*** Data shown ***

-- ==== Sys2Proof/Laws/Encoding.lean ====
section
/-!
SUPPORT. Sys2Proof/Laws/Encoding.lean: what the decoder's field readers answer on the encoder's words.
-/

set_option linter.unusedSimpArgs false

namespace Sys2Proof.Laws

theorem encR3_major (m : BitVec 6) (n : BitVec 5) (f : R3F) : (encR3 m n f).extractLsb' 25 6 = m := by
  unfold encR3
  simp (disch := omega) only [BitVec.extractLsb'_append_eq_of_add_le, BitVec.extractLsb'_append_eq_of_le, Nat.reduceSub, BitVec.extractLsb'_eq_self]

theorem encR3_fn (m : BitVec 6) (n : BitVec 5) (f : R3F) : (encR3 m n f).extractLsb' 0 5 = n := by
  unfold encR3
  simp (disch := omega) only [BitVec.extractLsb'_append_eq_of_add_le, BitVec.extractLsb'_append_eq_of_le, Nat.reduceSub, BitVec.extractLsb'_eq_self]

theorem encR3_short (m : BitVec 6) (n : BitVec 5) (f : R3F) : (encR3 m n f).getLsbD 31 = false := by
  unfold encR3
  simp only [BitVec.getLsbD_append]; simp

theorem encR3_fields (m : BitVec 6) (n : BitVec 5) (f : R3F) : r3Fields (encR3 m n f) = f := by
  obtain ⟨rd, rs1, rs2, w1, w2⟩ := f
  simp only [r3Fields, encR3, R3F.mk.injEq]
  refine ⟨?_, ?_, ?_, ?_, ?_⟩
  · simp (disch := omega) only [BitVec.extractLsb'_append_eq_of_add_le, BitVec.extractLsb'_append_eq_of_le, Nat.reduceSub, BitVec.extractLsb'_eq_self]
  · simp (disch := omega) only [BitVec.extractLsb'_append_eq_of_add_le, BitVec.extractLsb'_append_eq_of_le, Nat.reduceSub, BitVec.extractLsb'_eq_self]
  · simp (disch := omega) only [BitVec.extractLsb'_append_eq_of_add_le, BitVec.extractLsb'_append_eq_of_le, Nat.reduceSub, BitVec.extractLsb'_eq_self]
  · simp only [BitVec.getLsbD_append]; simp
  · simp only [BitVec.getLsbD_append]; simp

theorem encI12_major (m : BitVec 6) (f : I12F) : (encI12 m f).extractLsb' 25 6 = m := by
  unfold encI12
  simp (disch := omega) only [BitVec.extractLsb'_append_eq_of_add_le, BitVec.extractLsb'_append_eq_of_le, Nat.reduceSub, BitVec.extractLsb'_eq_self]

theorem encI12_short (m : BitVec 6) (f : I12F) : (encI12 m f).getLsbD 31 = false := by
  unfold encI12
  simp only [BitVec.getLsbD_append]; simp

theorem encI12_fields (m : BitVec 6) (f : I12F) : i12Fields (encI12 m f) = f := by
  obtain ⟨rd, rs1, w1, imm12⟩ := f
  simp only [i12Fields, encI12, I12F.mk.injEq]
  refine ⟨?_, ?_, ?_, ?_⟩
  · simp (disch := omega) only [BitVec.extractLsb'_append_eq_of_add_le, BitVec.extractLsb'_append_eq_of_le, Nat.reduceSub, BitVec.extractLsb'_eq_self]
  · simp (disch := omega) only [BitVec.extractLsb'_append_eq_of_add_le, BitVec.extractLsb'_append_eq_of_le, Nat.reduceSub, BitVec.extractLsb'_eq_self]
  · simp only [BitVec.getLsbD_append]; simp
  · simp (disch := omega) only [BitVec.extractLsb'_append_eq_of_add_le, BitVec.extractLsb'_append_eq_of_le, Nat.reduceSub, BitVec.extractLsb'_eq_self]

theorem encI12_shift (m : BitVec 6) (f : I12F) : (encI12 m f).extractLsb' 6 2 = f.imm12.extractLsb' 6 2 := by
  unfold encI12
  simp (disch := omega) only [BitVec.extractLsb'_append_eq_of_add_le, BitVec.extractLsb'_append_eq_of_le, Nat.reduceSub, BitVec.extractLsb'_eq_self]

theorem encAmo_major (op : BitVec 4) (f : AmoF) : (encAmo op f).extractLsb' 25 6 = (8#4 ++ f.ord : BitVec 6) := by
  apply BitVec.eq_of_getLsbD_eq
  intro i hi
  simp only [encAmo, BitVec.getLsbD_extractLsb', BitVec.getLsbD_append]
  interval_cases i <;> simp

theorem encAmo_op (op : BitVec 4) (f : AmoF) : (encAmo op f).extractLsb' 0 4 = op := by
  unfold encAmo
  simp (disch := omega) only [BitVec.extractLsb'_append_eq_of_add_le, BitVec.extractLsb'_append_eq_of_le, Nat.reduceSub, BitVec.extractLsb'_eq_self]

theorem encAmo_short (op : BitVec 4) (f : AmoF) : (encAmo op f).getLsbD 31 = false := by
  unfold encAmo
  simp only [BitVec.getLsbD_append]; simp

theorem encAmo_width (op : BitVec 4) (f : AmoF) : (encAmo op f).getLsbD 4 = f.z := by
  unfold encAmo
  simp only [BitVec.getLsbD_append]; simp

theorem encAmo_fields (op : BitVec 4) (f : AmoF) : r3Fields (encAmo op f) = f.r := by
  obtain ⟨ord, z, rd, rs1, rs2, w1, w2⟩ := f
  simp only [r3Fields, encAmo, R3F.mk.injEq]
  refine ⟨?_, ?_, ?_, ?_, ?_⟩
  · simp (disch := omega) only [BitVec.extractLsb'_append_eq_of_add_le, BitVec.extractLsb'_append_eq_of_le, Nat.reduceSub, BitVec.extractLsb'_eq_self]
  · simp (disch := omega) only [BitVec.extractLsb'_append_eq_of_add_le, BitVec.extractLsb'_append_eq_of_le, Nat.reduceSub, BitVec.extractLsb'_eq_self]
  · simp (disch := omega) only [BitVec.extractLsb'_append_eq_of_add_le, BitVec.extractLsb'_append_eq_of_le, Nat.reduceSub, BitVec.extractLsb'_eq_self]
  · simp only [BitVec.getLsbD_append]; simp
  · simp only [BitVec.getLsbD_append]; simp

/-- The first word of a V pair. -/
def vWord0 (m : BitVec 6) (f : VF) : W32 :=
  1#1 ++ m ++ f.vd ++ f.vs1 ++ f.vs2 ++ f.pm ++ BitVec.ofBool f.w1 ++ BitVec.ofBool f.w2 ++ BitVec.ofBool f.w3 ++ BitVec.ofBool f.zm
/-- The second word of a V pair. -/
def vWord1 (n : BitVec 6) (f : VF) : W32 := f.vs3 ++ n ++ f.ty4 ++ f.rnd3 ++ f.imm13

theorem encV_words (m n : BitVec 6) (f : VF) : encV m n f = [vWord0 m f, vWord1 n f] := rfl

theorem vWord0_major (m : BitVec 6) (f : VF) : (vWord0 m f).extractLsb' 25 6 = m := by
  unfold vWord0
  simp (disch := omega) only [BitVec.extractLsb'_append_eq_of_add_le, BitVec.extractLsb'_append_eq_of_le, Nat.reduceSub, BitVec.extractLsb'_eq_self]

theorem vWord0_long (m : BitVec 6) (f : VF) : (vWord0 m f).getLsbD 31 = true := by
  unfold vWord0
  simp only [BitVec.getLsbD_append]; simp

theorem vWord1_fn (n : BitVec 6) (f : VF) : (vWord1 n f).extractLsb' 20 6 = n := by
  unfold vWord1
  simp (disch := omega) only [BitVec.extractLsb'_append_eq_of_add_le, BitVec.extractLsb'_append_eq_of_le, Nat.reduceSub, BitVec.extractLsb'_eq_self]

theorem vWords_fields (m n : BitVec 6) (f : VF) : vFields (vWord0 m f) (vWord1 n f) = f := by
  obtain ⟨vd, vs1, vs2, vs3, pm, w1, w2, w3, zm, ty4, rnd3, imm13⟩ := f
  simp only [vFields, vWord0, vWord1, VF.mk.injEq]
  refine ⟨?_, ?_, ?_, ?_, ?_, ?_, ?_, ?_, ?_, ?_, ?_, ?_⟩
  · simp (disch := omega) only [BitVec.extractLsb'_append_eq_of_add_le, BitVec.extractLsb'_append_eq_of_le, Nat.reduceSub, BitVec.extractLsb'_eq_self]
  · simp (disch := omega) only [BitVec.extractLsb'_append_eq_of_add_le, BitVec.extractLsb'_append_eq_of_le, Nat.reduceSub, BitVec.extractLsb'_eq_self]
  · simp (disch := omega) only [BitVec.extractLsb'_append_eq_of_add_le, BitVec.extractLsb'_append_eq_of_le, Nat.reduceSub, BitVec.extractLsb'_eq_self]
  · simp (disch := omega) only [BitVec.extractLsb'_append_eq_of_add_le, BitVec.extractLsb'_append_eq_of_le, Nat.reduceSub, BitVec.extractLsb'_eq_self]
  · simp (disch := omega) only [BitVec.extractLsb'_append_eq_of_add_le, BitVec.extractLsb'_append_eq_of_le, Nat.reduceSub, BitVec.extractLsb'_eq_self]
  · simp only [BitVec.getLsbD_append]; simp
  · simp only [BitVec.getLsbD_append]; simp
  · simp only [BitVec.getLsbD_append]; simp
  · simp only [BitVec.getLsbD_append]; simp
  · simp (disch := omega) only [BitVec.extractLsb'_append_eq_of_add_le, BitVec.extractLsb'_append_eq_of_le, Nat.reduceSub, BitVec.extractLsb'_eq_self]
  · simp (disch := omega) only [BitVec.extractLsb'_append_eq_of_add_le, BitVec.extractLsb'_append_eq_of_le, Nat.reduceSub, BitVec.extractLsb'_eq_self]
  · simp (disch := omega) only [BitVec.extractLsb'_append_eq_of_add_le, BitVec.extractLsb'_append_eq_of_le, Nat.reduceSub, BitVec.extractLsb'_eq_self]

/-- The first word of an E pair. -/
def eWord0 (m : BitVec 6) (f : EF) : W32 := 1#1 ++ m ++ f.rd ++ f.rs1 ++ f.rs2 ++ f.rs3 ++ BitVec.ofBool f.w
/-- The second word of an E pair. -/
def eWord1 (n : BitVec 6) (f : EF) : W32 := n ++ f.x

theorem encE_words (m n : BitVec 6) (f : EF) : encE m n f = [eWord0 m f, eWord1 n f] := rfl

theorem eWord0_major (m : BitVec 6) (f : EF) : (eWord0 m f).extractLsb' 25 6 = m := by
  unfold eWord0
  simp (disch := omega) only [BitVec.extractLsb'_append_eq_of_add_le, BitVec.extractLsb'_append_eq_of_le, Nat.reduceSub, BitVec.extractLsb'_eq_self]

theorem eWord0_long (m : BitVec 6) (f : EF) : (eWord0 m f).getLsbD 31 = true := by
  unfold eWord0
  simp only [BitVec.getLsbD_append]; simp

theorem eWord1_fn (n : BitVec 6) (f : EF) : (eWord1 n f).extractLsb' 26 6 = n := by
  unfold eWord1
  simp (disch := omega) only [BitVec.extractLsb'_append_eq_of_add_le, BitVec.extractLsb'_append_eq_of_le, Nat.reduceSub, BitVec.extractLsb'_eq_self]

theorem eWords_fields (m n : BitVec 6) (f : EF) : eFields (eWord0 m f) (eWord1 n f) = f := by
  obtain ⟨rd, rs1, rs2, rs3, w, x⟩ := f
  simp only [eFields, eWord0, eWord1, EF.mk.injEq]
  refine ⟨?_, ?_, ?_, ?_, ?_, ?_⟩
  · simp (disch := omega) only [BitVec.extractLsb'_append_eq_of_add_le, BitVec.extractLsb'_append_eq_of_le, Nat.reduceSub, BitVec.extractLsb'_eq_self]
  · simp (disch := omega) only [BitVec.extractLsb'_append_eq_of_add_le, BitVec.extractLsb'_append_eq_of_le, Nat.reduceSub, BitVec.extractLsb'_eq_self]
  · simp (disch := omega) only [BitVec.extractLsb'_append_eq_of_add_le, BitVec.extractLsb'_append_eq_of_le, Nat.reduceSub, BitVec.extractLsb'_eq_self]
  · simp (disch := omega) only [BitVec.extractLsb'_append_eq_of_add_le, BitVec.extractLsb'_append_eq_of_le, Nat.reduceSub, BitVec.extractLsb'_eq_self]
  · simp only [BitVec.getLsbD_append]; simp
  · simp (disch := omega) only [BitVec.extractLsb'_append_eq_of_add_le, BitVec.extractLsb'_append_eq_of_le, Nat.reduceSub, BitVec.extractLsb'_eq_self]

/-- The first word of an L pair. -/
def lWord0 (n : BitVec 6) (f : LF) : W32 := 1#1 ++ 56#6 ++ f.rd ++ f.rs1 ++ BitVec.ofBool f.w1 ++ n ++ f.res

theorem encL_words (n : BitVec 6) (f : LF) : encL n f = [lWord0 n f, f.imm32] := rfl

theorem lWord0_major (n : BitVec 6) (f : LF) : (lWord0 n f).extractLsb' 25 6 = 56#6 := by
  unfold lWord0
  simp (disch := omega) only [BitVec.extractLsb'_append_eq_of_add_le, BitVec.extractLsb'_append_eq_of_le, Nat.reduceSub, BitVec.extractLsb'_eq_self]

theorem lWord0_long (n : BitVec 6) (f : LF) : (lWord0 n f).getLsbD 31 = true := by
  unfold lWord0
  simp only [BitVec.getLsbD_append]; simp

theorem lWord0_fn (n : BitVec 6) (f : LF) : (lWord0 n f).extractLsb' 6 6 = n := by
  unfold lWord0
  simp (disch := omega) only [BitVec.extractLsb'_append_eq_of_add_le, BitVec.extractLsb'_append_eq_of_le, Nat.reduceSub, BitVec.extractLsb'_eq_self]

theorem lWords_fields (n : BitVec 6) (f : LF) : lFields (lWord0 n f) f.imm32 = f := by
  obtain ⟨rd, rs1, w1, res, imm32⟩ := f
  simp only [lFields, lWord0, LF.mk.injEq]
  refine ⟨?_, ?_, ?_, ?_, trivial⟩
  · simp (disch := omega) only [BitVec.extractLsb'_append_eq_of_add_le, BitVec.extractLsb'_append_eq_of_le, Nat.reduceSub, BitVec.extractLsb'_eq_self]
  · simp (disch := omega) only [BitVec.extractLsb'_append_eq_of_add_le, BitVec.extractLsb'_append_eq_of_le, Nat.reduceSub, BitVec.extractLsb'_eq_self]
  · simp only [BitVec.getLsbD_append]; simp
  · simp (disch := omega) only [BitVec.extractLsb'_append_eq_of_add_le, BitVec.extractLsb'_append_eq_of_le, Nat.reduceSub, BitVec.extractLsb'_eq_self]

/-- The first word of the LX pair. -/
def lxWord0 (f : LxF) : W32 := 1#1 ++ 57#6 ++ f.rs1 ++ f.rs2 ++ BitVec.ofBool f.w1 ++ BitVec.ofBool f.w2 ++ f.res
/-- The second word of the LX pair. -/
def lxWord1 (f : LxF) : W32 := f.simm16 ++ f.off16

theorem encLx_words (f : LxF) : encLx f = [lxWord0 f, lxWord1 f] := rfl

theorem lxWord0_major (f : LxF) : (lxWord0 f).extractLsb' 25 6 = 57#6 := by
  unfold lxWord0
  simp (disch := omega) only [BitVec.extractLsb'_append_eq_of_add_le, BitVec.extractLsb'_append_eq_of_le, Nat.reduceSub, BitVec.extractLsb'_eq_self]

theorem lxWord0_long (f : LxF) : (lxWord0 f).getLsbD 31 = true := by
  unfold lxWord0
  simp only [BitVec.getLsbD_append]; simp

theorem lxWords_fields (f : LxF) : lxFields (lxWord0 f) (lxWord1 f) = f := by
  obtain ⟨rs1, rs2, w1, w2, res, simm16, off16⟩ := f
  simp only [lxFields, lxWord0, lxWord1, LxF.mk.injEq]
  refine ⟨?_, ?_, ?_, ?_, ?_, ?_, ?_⟩
  · simp (disch := omega) only [BitVec.extractLsb'_append_eq_of_add_le, BitVec.extractLsb'_append_eq_of_le, Nat.reduceSub, BitVec.extractLsb'_eq_self]
  · simp (disch := omega) only [BitVec.extractLsb'_append_eq_of_add_le, BitVec.extractLsb'_append_eq_of_le, Nat.reduceSub, BitVec.extractLsb'_eq_self]
  · simp only [BitVec.getLsbD_append]; simp
  · simp only [BitVec.getLsbD_append]; simp
  · simp (disch := omega) only [BitVec.extractLsb'_append_eq_of_add_le, BitVec.extractLsb'_append_eq_of_le, Nat.reduceSub, BitVec.extractLsb'_eq_self]
  · simp (disch := omega) only [BitVec.extractLsb'_append_eq_of_add_le, BitVec.extractLsb'_append_eq_of_le, Nat.reduceSub, BitVec.extractLsb'_eq_self]
  · simp (disch := omega) only [BitVec.extractLsb'_append_eq_of_add_le, BitVec.extractLsb'_append_eq_of_le, Nat.reduceSub, BitVec.extractLsb'_eq_self]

*** End of Data shown ***

Take every line above that includes "first" and list it.

/-- The first word of a V pair. -/
/-- The first word of an E pair. -/
/-- The first word of an L pair. -/
/-- The first word of the LX pair. -/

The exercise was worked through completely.